Вольфдитрих Шнурре - Когда отцовы усы еще были рыжими
Но именно в тот момент, когда его грозит захлестнуть очередная волна комплекса неполноценности, он приходит в себя и видит, что по-прежнему идет дождь, ощущает тысячи запахов, принесенных сыростью, и депрессия исчезает столь же внезапно, как и появилась.
Он смотрит на часы: четверть восьмого. На стенах, контуры которых все еще едва различимы, таинственно светятся, словно целый лес серебряных карликовых бород, яркие пятна плесени. Дождь хлещет по стеклам. Сегодня он останется дома, а вечером пойдет с фактотумом в пивную есть свиные ножки и после этого выцедит кружечку пива.

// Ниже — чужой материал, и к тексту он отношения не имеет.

/-- Weight-buffer collisions of a cycle (R135, R138): every two writes that share a byte, the lowest offset
first. -/
def wbufCollisions (s : State) (now : List Ev) (t : Nat) : State :=
  let l := (pairsWith (fun e f => e.unit = f.unit && (sharedOfs e.act f.act).isSome) now).filterMap fun x =>
    (sharedOfs x.1.act x.2.act).map fun o => (x.1.unit, o)
  (sortRank (·.2) l).foldl (fun s x =>
    let v := x.2 + 0x400000
    fault (collCapt s x.1 v) 3 (pgClu x.1) (posOf s x.1 t) (v + 0x40000000) (clusterCtx s x.1)) s

/-! ## Audit (R469) -/

/-- The register a stage in flight will write. -/
def actDest : Act → Option Dest
  | .vregWrite r _ _ | .vregElem r _ _ _ | .loadV r _ _ => some (.vreg r)
  | .sregWrite r _ | .sregKeep r | .loadS r _ _ => some (.sreg r)
  | .pregWrite r _ _ => some (.preg r)
  | .xLimit r _ | .xPos r _ | .xShift r _ | .loadX r _ _ => some (.xreg r)
  | .tileClose t _ _ | .tileFill t _ _ _ | .tileZero t _ => some (.tile t)
  | .lcWrite k _ => some (.lc k)
  | .pegAdd g _ => some (.peg g)
  | .pegCmpWrite g _ => some (.pegCmp g)
  | _ => none

/-- The numbers of the active ones of `n` lines from address `a`, which is line-aligned. -/
def activeLines {k : Nat} (a n : Nat) (m : BitVec k) : List Nat :=
  ((List.range n).filter m.getLsbD).map fun i => a / 64 + i

/-- The 64-byte lines of the cluster store that a stage in flight will write: no line of a gated element. -/
def actStore : Act → List Nat
  | .storeV a lines _ => activeLines a.toNat 16 lines
  | .storeS a on _ => if on then [a.toNat / 64] else []
  | .storeCol a lines _ => activeLines a.toNat 2 lines
  | .vaultRd _ _ _ lines (.store a) => activeLines a.toNat 2 lines
  | .colCheck _ lines _ _ (.store a) _ => activeLines a.toNat 2 lines
  | .recvTake _ _ on a _ => if on then [a.toNat / 64] else []
  | .recvWrite a _ => [a.toNat / 64]
  | _ => []

/-- The 64-byte lines of the cluster store that a read stage reads. -/
def actReads : Act → List Nat
  | .loadV _ lines a => activeLines a.toNat 16 lines
  | .swbRead a _ lines => activeLines a.toNat 8 lines
  | .vwrRead a _ _ _ lines => activeLines a.toNat 2 lines
  | .loadS _ on a | .loadX _ on a | .sendRead a _ _ on => if on then [a.toNat / 64] else []
  | .mmaAct _ _ _ a n on =>
    if on then (List.range ((a.toNat + n - 1) / 64 - a.toNat / 64 + 1)).map (a.toNat / 64 + ·) else []
  | _ => []

/-- The 64-byte parts of the weight buffer that `n` bytes from offset `o` lie in, modulo 32,768. -/
def wbufParts (o n : Nat) : List Nat :=
  if n = 0 then [] else (List.range ((o % 64 + n - 1) / 64 + 1)).map fun i => (o / 64 + i) % 512

/-- The parts of the weight buffer that a stage in flight will write. How much a planed column yields in decode
mode (`dec`) is not known before it is decoded: up to 192 bytes are taken as its destination; in pass-through mode
its active lines are (R225). -/
def actWbuf (dec : Bool) : Act → List Nat
  | .wbufWrite o lines _ | .swbRead _ o lines => (activeLines o.toNat 8 lines).map (· % 512)
  | .wbufBytes o v => wbufParts o.toNat v.length
  | .vaultRd _ _ _ lines (.planer o) | .colCheck _ lines _ _ (.planer o) _ | .planeIn o lines _ =>
    if lines = 0 then [] else wbufParts o.toNat (if dec then 192 else if lines = 3 then 128 else 64)
  | _ => []

/-- The parts of the weight buffer that a read stage reads: weights and block scales (R135, R173). -/
def actWbufReads : Act → List Nat
  | .mmaWgt _ _ _ o n w a =>
    let sc := fun (x : Option (BitVec 15)) => match x with | some o => wbufParts o.toNat 64 | none => []
    wbufParts o.toNat n ++ sc w ++ sc a
  | _ => []

/-- Whether cluster `c` is audited now. -/
def audited (s : State) (c : Nat) : Bool := c < 1024 && s.rai.audit.getLsbD (c / 16)

/-- Record an audit event (R469, R476). -/
def auditEvent (s : State) (c t kind slot : Nat) : State :=
  let pg := pgDbg (c / 64)
  let v := posOf s c t % 0x4000 + slot * 0x4000 + kind * 0x20000 + c % 64 * 0x80000
  let s := irq (cntAdd (firstCapt s (pg + 0x44) v) (pg + 0x48) 1) pg 0
  if regBit s (pg + 0x40) 8 && !s.rai.auditHit.getLsbD (c / 64) then
    fault { s with rai.auditHit := s.rai.auditHit ||| (1 <<< (c / 64) : BitVec 20) } 0x10 pg
      (posOf s c t) (v + 0x80000000) (clusterCtx s c)
  else s

/-- Whether a read stage of `e` meets lines of the store, or parts of the weight buffer, whose write has not
arrived, by an operation that issued in an earlier cycle: one that issues with `e` or after it is no writer whose
result `e` should see, a DESIGN CHOICE (log 120), R469 names no order of issue. -/
def readsEarly (s : State) (now : List Ev) (e : Ev) : Bool :=
  let late := (now ++ s.clu.pipe).filter fun f => f.unit = e.unit && f.issue < e.issue
  late.any fun f => (actReads e.act).any (actStore f.act).contains || (actWbufReads e.act).any (actWbuf (planerDecodes s e.unit) f.act).contains

/-- The register that a stage's result reaches in its own cycle: a load's read stage delivers a cycle later. -/
def resultDest : Act → Option Dest
  | .loadV .. | .loadS .. | .loadX .. | .pegAdd .. => none
  | a => actDest a

/-- Audit events of a cycle: early reads in read stages (kind 1) and two results that reach
one register together (kind 2). -/
def auditCycle (s : State) (now : List Ev) (t : Nat) : State :=
  now.foldl (fun s e =>
    if !audited s e.unit then s
    else
      let s := if readsEarly s now e then auditEvent s e.unit t 1 e.slot else s
      match resultDest e.act with
      | none => s
      | some d =>
        if now.any (fun f => f.unit = e.unit && f ≠ e && resultDest f.act = some d &&
            (f.issue * 8 + f.slot < e.issue * 8 + e.slot)) then auditEvent s e.unit t 2 e.slot else s) s

/-! ## Open runs -/

/-- Give the contribution `seq` of unit `c` bytes it has read, wherever it waits: in an open
run or in a closing that has not landed. -/
def fillContrib (s : State) (c seq : Nat) (f : Contrib → Contrib) : State :=
  let g := fun (l : List Contrib) => l.map fun x => if x.seq = seq then f x else x
  { s with
    clu.run := s.clu.run.map fun e => if e.1 / 4 = c then (e.1, { e.2 with parts := g e.2.parts }) else e
    clu.pipe := s.clu.pipe.map fun e =>
      if e.unit = c then
        match e.act with
        | .tileClose t v parts => { e with act := .tileClose t v (g parts) }
        | .runSet t r => { e with act := .runSet t { r with parts := g r.parts } }
        | _ => e
      else e }

/-- Batch rows of a fold (R145). -/
def foldRows (f : Nat) : Nat := 64 >>> f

Он опять оперся локтями о конторку и сложил губы трубочкой для свиста; взгляд его блуждает где-то далеко, он думает о вечерах на канале, когда он молча стоит за спиной у рыбаков, которые ловят угрей на донку. Темнеет, вдали над развалинами нависает городской шум, с моста доносится визг, где-то захлопывают ставень, кричит кошка; все унижения позабыты. Он слышит, как его дед играет на шарманке, как отец точит о брусок нож; он закрыл глаза и что-то напевает про себя.
Однако недолго. Как-то сразу исчез шум дождя; ливень прекратился, будто перекрыли кран, и на сверкающей мостовой и до блеска вытертой железной решетке засияли солнечные блики.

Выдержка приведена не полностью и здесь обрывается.